Iraq ratified and acceded to the International Convention on the Protection of all Persons from Enforced Disappearance in 2010 and Iraqi institutions have been responsible for locating and identifying missing persons in a systematic way over the last decade.  . 

Today’s meeting provided a platform for senior officials and technical experts to exchange experience, identify common challenges, and examine concrete steps to improve efforts to account for missing persons across the region.

Keynote speeches and presentations were delivered by representatives of Iraq, Kuwait, Libya, Palestine, and Yemen, who shared national strategies, legal frameworks, and good practice in accounting for missing persons.

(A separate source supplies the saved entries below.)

theorem execSliceEnd_keep {s0 s : State} {kind unit pass bad : _} (h : Keep s0 s) :
    KeepX s0 (execSliceEnd kind unit pass bad s) := by
  unfold execSliceEnd
  repeat' first
    | ((fail_if_success (conv => arg 2; fun)); extract_lets +onlyGivenNames y; clear_value (e : y = _); refine Keep.letVar (s0 := s0) e ?_ fun _ => ?_)
    | ((fail_if_success (conv => arg 2; fun)); extract_lets +onlyGivenNames y)
    | with_reducible first | assumption | apply State.setF_keep | apply State.addWrap_keep | apply State.addSat_keep | apply State.testEvent_keep | apply State.sliceResult_keep | apply State.slicePass_keep | apply State.sliceLeft_keep | apply Keep.next
    | with_reducible (refine Keep.record ?_ rfl rfl rfl rfl rfl rfl rfl rfl rfl; first | assumption | apply State.setF_keep | apply State.addWrap_keep | apply State.addSat_keep | apply State.testEvent_keep | apply State.sliceResult_keep | apply State.slicePass_keep | apply State.sliceLeft_keep | apply Keep.next)
    | split

theorem execSchedAging_keep {s0 s : State} {a : _} (h : Keep s0 s) :
    KeepX s0 (execSchedAging a s) := by
  unfold execSchedAging
  repeat' first
    | ((fail_if_success (conv => arg 2; fun)); extract_lets +onlyGivenNames y; clear_value (e : y = _); refine Keep.letVar (s0 := s0) e ?_ fun _ => ?_)
    | ((fail_if_success (conv => arg 2; fun)); extract_lets +onlyGivenNames y)
    | with_reducible first | assumption | apply State.setF_keep | apply State.testEvent_keep | apply Keep.next
    | with_reducible (refine Keep.record ?_ rfl rfl rfl rfl rfl rfl rfl rfl rfl; first | assumption | apply State.setF_keep | apply State.testEvent_keep | apply Keep.next)
    | split

theorem execClusterAbsent_keep {s0 s : State} {c : _} (h : Keep s0 s) :
    KeepX s0 (execClusterAbsent c s) := by
  unfold execClusterAbsent
  repeat' first
    | with_reducible first | assumption | apply State.gateCluster_keep | apply State.makeAbsent_keep | apply Keep.next
    | split

theorem execClusterRemap_keep {s0 s : State} {l : _} (h : Keep s0 s) :
    KeepX s0 (execClusterRemap l s) := by
  unfold execClusterRemap
  repeat' first
    | with_reducible first | assumption | apply State.remap_keep | apply Keep.next
    | split

end Sys2Proof.Machine
end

Recommendations and Next Steps

The meeting concluded with recommendations on steps that will carry effective missing persons processes forward, These are:

  • Advocate for sustained high-level commitment by all governments to prioritize missing-persons efforts;
  • Establish centralized Missing Persons Mechanisms to coordinate all missing persons cases;
  • Develop and continuously update shared database systems of all missing persons;
  • Adopt clear, targeted laws that define mandates and procedures related to the handling of missing persons cases;
  • Ensure that all missing persons investigations employ the latest forensic, DNA and data-management tools, satellite imagery and AI tools;
  • Engage families and civil society groups and ensure that they are provided with information concerning efforts to locate their loved ones and build public trust;
  • Sustain processes through transparency – by providing credible and honest information; and
  • Facilitate the timely sharing of information, resources and best practice among governments, international organizations and CSOs.

Today’s event was funded through the generous support of the governments of the Netherlands and Germany.

About ICMP

ICMP is a treaty-based intergovernmental organization with Headquarters in The Hague, the Netherlands. Its mandate is to secure the cooperation of governments and others in locating missing persons from conflict, human rights abuses, disasters, organized crime, migration and other causes and to assist them in doing so.